WORK TASK:
Copy every line of the records that includes the word "cases".

LISTED RECORDS:
▼
-- ==== Sys2Proof/Laws/Exec.lean ====
section
/-! SUPPORT. Every syllable's meaning is the issue of its `SlotOp` alone, so that a proof about all syllables is one about
`issueLone`. -/

namespace Sys2Proof.Machine

/-- An immediate form is a scalar syllable with and without LIMM. -/
theorem slotFor_of_encSI {i : Instr} {base : Nat} {imm : BitVec 42} (h : encode i = some (encSI base imm)) : slotFor i = 1 := by
  have hc : (encSI base imm).cls = .scalar := by
    unfold encSI
    split <;> rfl
  simp [slotFor, slotClassOf, h, hc]

/-- The meaning of a syllable is its issue alone in the slot of its class. -/
theorem exec_of_opOf {i : Instr} {x : SlotOp} (s : State) (h : opOf i = some x) : exec i s = issueLone (slotFor i) x s := by
  cases i <;> first
    | (cases h; rfl)
    | (cases h; rw [slotFor_of_encSI (by rfl)]; rfl)
    | cases h

end Sys2Proof.Machine
end

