/-! ## `setOSlot` -/

@[simp] theorem setOSlot_tick (s : State) (p : Nat) (o : OSlot) : (setOSlot s p o).tick = s.tick := rfl
@[simp] theorem setOSlot_active (s : State) (p : Nat) (o : OSlot) : (setOSlot s p o).active = s.active := rfl
@[simp] theorem setOSlot_task (s : State) (p : Nat) (o : OSlot) : (setOSlot s p o).task = s.task := rfl
@[simp] theorem setOSlot_mem (s : State) (p : Nat) (o : OSlot) : (setOSlot s p o).mem = s.mem := rfl
@[simp] theorem setOSlot_cores (s : State) (p : Nat) (o : OSlot) : (setOSlot s p o).cores = s.cores := rfl
@[simp] theorem setOSlot_clusters (s : State) (p : Nat) (o : OSlot) : (setOSlot s p o).clusters = s.clusters := rfl
@[simp] theorem setOSlot_dies (s : State) (p : Nat) (o : OSlot) : (setOSlot s p o).dies = s.dies := rfl
@[simp] theorem setOSlot_agenda (s : State) (p : Nat) (o : OSlot) : (setOSlot s p o).agenda = s.agenda := rfl
@[simp] theorem setOSlot_breaks (s : State) (p : Nat) (o : OSlot) : (setOSlot s p o).breaks = s.breaks := rfl
@[simp] theorem setOSlot_moduleId (s : State) (p : Nat) (o : OSlot) : (setOSlot s p o).moduleId = s.moduleId := rfl
@[simp] theorem setOSlot_fabricOk (s : State) (p : Nat) (o : OSlot) : (setOSlot s p o).fabricOk = s.fabricOk := rfl
@[simp] theorem setOSlot_modules (s : State) (p : Nat) (o : OSlot) : (setOSlot s p o).modules = s.modules := rfl
@[simp] theorem setOSlot_dead (s : State) (p : Nat) (o : OSlot) : (setOSlot s p o).dead = s.dead := rfl
@[simp] theorem setOSlot_absent (s : State) (p : Nat) (o : OSlot) : (setOSlot s p o).absent = s.absent := rfl
@[simp] theorem setOSlot_clockMHz (s : State) (p : Nat) (o : OSlot) : (setOSlot s p o).clockMHz = s.clockMHz := rfl
@[simp] theorem setOSlot_bar2Base (s : State) (p : Nat) (o : OSlot) : (setOSlot s p o).bar2Base = s.bar2Base := rfl
@[simp] theorem setOSlot_bar2Size (s : State) (p : Nat) (o : OSlot) : (setOSlot s p o).bar2Size = s.bar2Size := rfl
@[simp] theorem setOSlot_poolroot (s : State) (p : Nat) (o : OSlot) : (setOSlot s p o).poolroot = s.poolroot := rfl
@[simp] theorem setOSlot_poolrootLive (s : State) (p : Nat) (o : OSlot) : (setOSlot s p o).poolrootLive = s.poolrootLive := rfl
@[simp] theorem setOSlot_poolTlb (s : State) (p : Nat) (o : OSlot) : (setOSlot s p o).poolTlb = s.poolTlb := rfl
@[simp] theorem setOSlot_poolPoison (s : State) (p : Nat) (o : OSlot) : (setOSlot s p o).poolPoison = s.poolPoison := rfl
@[simp] theorem setOSlot_regions (s : State) (p : Nat) (o : OSlot) : (setOSlot s p o).regions = s.regions := rfl
@[simp] theorem setOSlot_poolRefused (s : State) (p : Nat) (o : OSlot) : (setOSlot s p o).poolRefused = s.poolRefused := rfl
@[simp] theorem setOSlot_portsUp (s : State) (p : Nat) (o : OSlot) : (setOSlot s p o).portsUp = s.portsUp := rfl
@[simp] theorem setOSlot_llHead (s : State) (p : Nat) (o : OSlot) : (setOSlot s p o).llHead = s.llHead := rfl
@[simp] theorem setOSlot_llDrop (s : State) (p : Nat) (o : OSlot) : (setOSlot s p o).llDrop = s.llDrop := rfl
@[simp] theorem setOSlot_groups (s : State) (p : Nat) (o : OSlot) : (setOSlot s p o).groups = s.groups := rfl
@[simp] theorem setOSlot_bar0 (s : State) (p : Nat) (o : OSlot) : (setOSlot s p o).bar0 = s.bar0 := rfl
@[simp] theorem setOSlot_linksDown (s : State) (p : Nat) (o : OSlot) : (setOSlot s p o).linksDown = s.linksDown := rfl
@[simp] theorem setOSlot_streams (s : State) (p : Nat) (o : OSlot) : (setOSlot s p o).streams = s.streams := rfl
@[simp] theorem setOSlot_rootWrites (s : State) (p : Nat) (o : OSlot) : (setOSlot s p o).rootWrites = s.rootWrites := rfl
@[simp] theorem setOSlot_records (s : State) (p : Nat) (o : OSlot) : (setOSlot s p o).records = s.records := rfl
@[simp] theorem setOSlot_notices (s : State) (p : Nat) (o : OSlot) : (setOSlot s p o).notices = s.notices := rfl
@[simp] theorem setOSlot_holders (s : State) (p : Nat) (o : OSlot) : (setOSlot s p o).holders = s.holders := rfl
@[simp] theorem setOSlot_nextLaunch (s : State) (p : Nat) (o : OSlot) : (setOSlot s p o).nextLaunch = s.nextLaunch := rfl
@[simp] theorem setOSlot_lastTake (s : State) (p : Nat) (o : OSlot) : (setOSlot s p o).lastTake = s.lastTake := rfl
@[simp] theorem setOSlot_nextOwed (s : State) (p : Nat) (o : OSlot) : (setOSlot s p o).nextOwed = s.nextOwed := rfl
@[simp] theorem setOSlot_outbox (s : State) (p : Nat) (o : OSlot) : (setOSlot s p o).outbox = s.outbox := rfl
@[simp] theorem setOSlot_lmsLeaf (s : State) (p : Nat) (o : OSlot) : (setOSlot s p o).lmsLeaf = s.lmsLeaf := rfl
@[simp] theorem setOSlot_report (s : State) (p : Nat) (o : OSlot) : (setOSlot s p o).report = s.report := rfl
@[simp] theorem setOSlot_debugMode (s : State) (p : Nat) (o : OSlot) : (setOSlot s p o).debugMode = s.debugMode := rfl
@[simp] theorem setOSlot_booted (s : State) (p : Nat) (o : OSlot) : (setOSlot s p o).booted = s.booted := rfl
@[simp] theorem setOSlot_hostReply (s : State) (p : Nat) (o : OSlot) : (setOSlot s p o).hostReply = s.hostReply := rfl
@[simp] theorem setOSlot_printed (s : State) (p : Nat) (o : OSlot) : (setOSlot s p o).printed = s.printed := rfl
@[simp] theorem setOSlot_freeCtr (s : State) (p : Nat) (o : OSlot) : (setOSlot s p o).freeCtr = s.freeCtr := rfl
@[simp] theorem setOSlot_core_frames (s : State) (p : Nat) (o : OSlot) : (setOSlot s p o).core.frames = s.core.frames := rfl
@[simp] theorem setOSlot_core_run (s : State) (p : Nat) (o : OSlot) : (setOSlot s p o).core.run = s.core.run := rfl
@[simp] theorem setOSlot_core_lastRun (s : State) (p : Nat) (o : OSlot) : (setOSlot s p o).core.lastRun = s.core.lastRun := rfl
@[simp] theorem setOSlot_core_stopped (s : State) (p : Nat) (o : OSlot) : (setOSlot s p o).core.stopped = s.core.stopped := rfl
@[simp] theorem setOSlot_core_stepsLeft (s : State) (p : Nat) (o : OSlot) : (setOSlot s p o).core.stepsLeft = s.core.stepsLeft := rfl
@[simp] theorem setOSlot_core_passBreak (s : State) (p : Nat) (o : OSlot) : (setOSlot s p o).core.passBreak = s.core.passBreak := rfl
@[simp] theorem setOSlot_core_btab (s : State) (p : Nat) (o : OSlot) : (setOSlot s p o).core.btab = s.core.btab := rfl
@[simp] theorem setOSlot_core_btabBad (s : State) (p : Nat) (o : OSlot) : (setOSlot s p o).core.btabBad = s.core.btabBad := rfl
@[simp] theorem setOSlot_core_btabVa (s : State) (p : Nat) (o : OSlot) : (setOSlot s p o).core.btabVa = s.core.btabVa := rfl
@[simp] theorem setOSlot_core_image (s : State) (p : Nat) (o : OSlot) : (setOSlot s p o).core.image = s.core.image := rfl
@[simp] theorem setOSlot_core_smap (s : State) (p : Nat) (o : OSlot) : (setOSlot s p o).core.smap = s.core.smap := rfl
@[simp] theorem setOSlot_core_winLaunch (s : State) (p : Nat) (o : OSlot) : (setOSlot s p o).core.winLaunch = s.core.winLaunch := rfl
@[simp] theorem setOSlot_core_lines (s : State) (p : Nat) (o : OSlot) : (setOSlot s p o).core.lines = s.core.lines := rfl
@[simp] theorem setOSlot_core_fills (s : State) (p : Nat) (o : OSlot) : (setOSlot s p o).core.fills = s.core.fills := rfl
@[simp] theorem setOSlot_core_sent (s : State) (p : Nat) (o : OSlot) : (setOSlot s p o).core.sent = s.core.sent := rfl
@[simp] theorem setOSlot_core_eccBad (s : State) (p : Nat) (o : OSlot) : (setOSlot s p o).core.eccBad = s.core.eccBad := rfl
@[simp] theorem setOSlot_core_eccOnce (s : State) (p : Nat) (o : OSlot) : (setOSlot s p o).core.eccOnce = s.core.eccOnce := rfl
@[simp] theorem setOSlot_core_pass (s : State) (p : Nat) (o : OSlot) : (setOSlot s p o).core.pass = s.core.pass := rfl
@[simp] theorem setOSlot_core_slotmap (s : State) (p : Nat) (o : OSlot) : (setOSlot s p o).core.slotmap = s.core.slotmap := rfl
@[simp] theorem setOSlot_core_channels (s : State) (p : Nat) (o : OSlot) : (setOSlot s p o).core.channels = s.core.channels := rfl
@[simp] theorem setOSlot_core_packetChannel (s : State) (p : Nat) (o : OSlot) : (setOSlot s p o).core.packetChannel = s.core.packetChannel := rfl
▲
REPLY:
  cases i <;> first
    | (cases h; rfl)
    | (cases h; rw [slotFor_of_encSI (by rfl)]; rfl)
    | cases h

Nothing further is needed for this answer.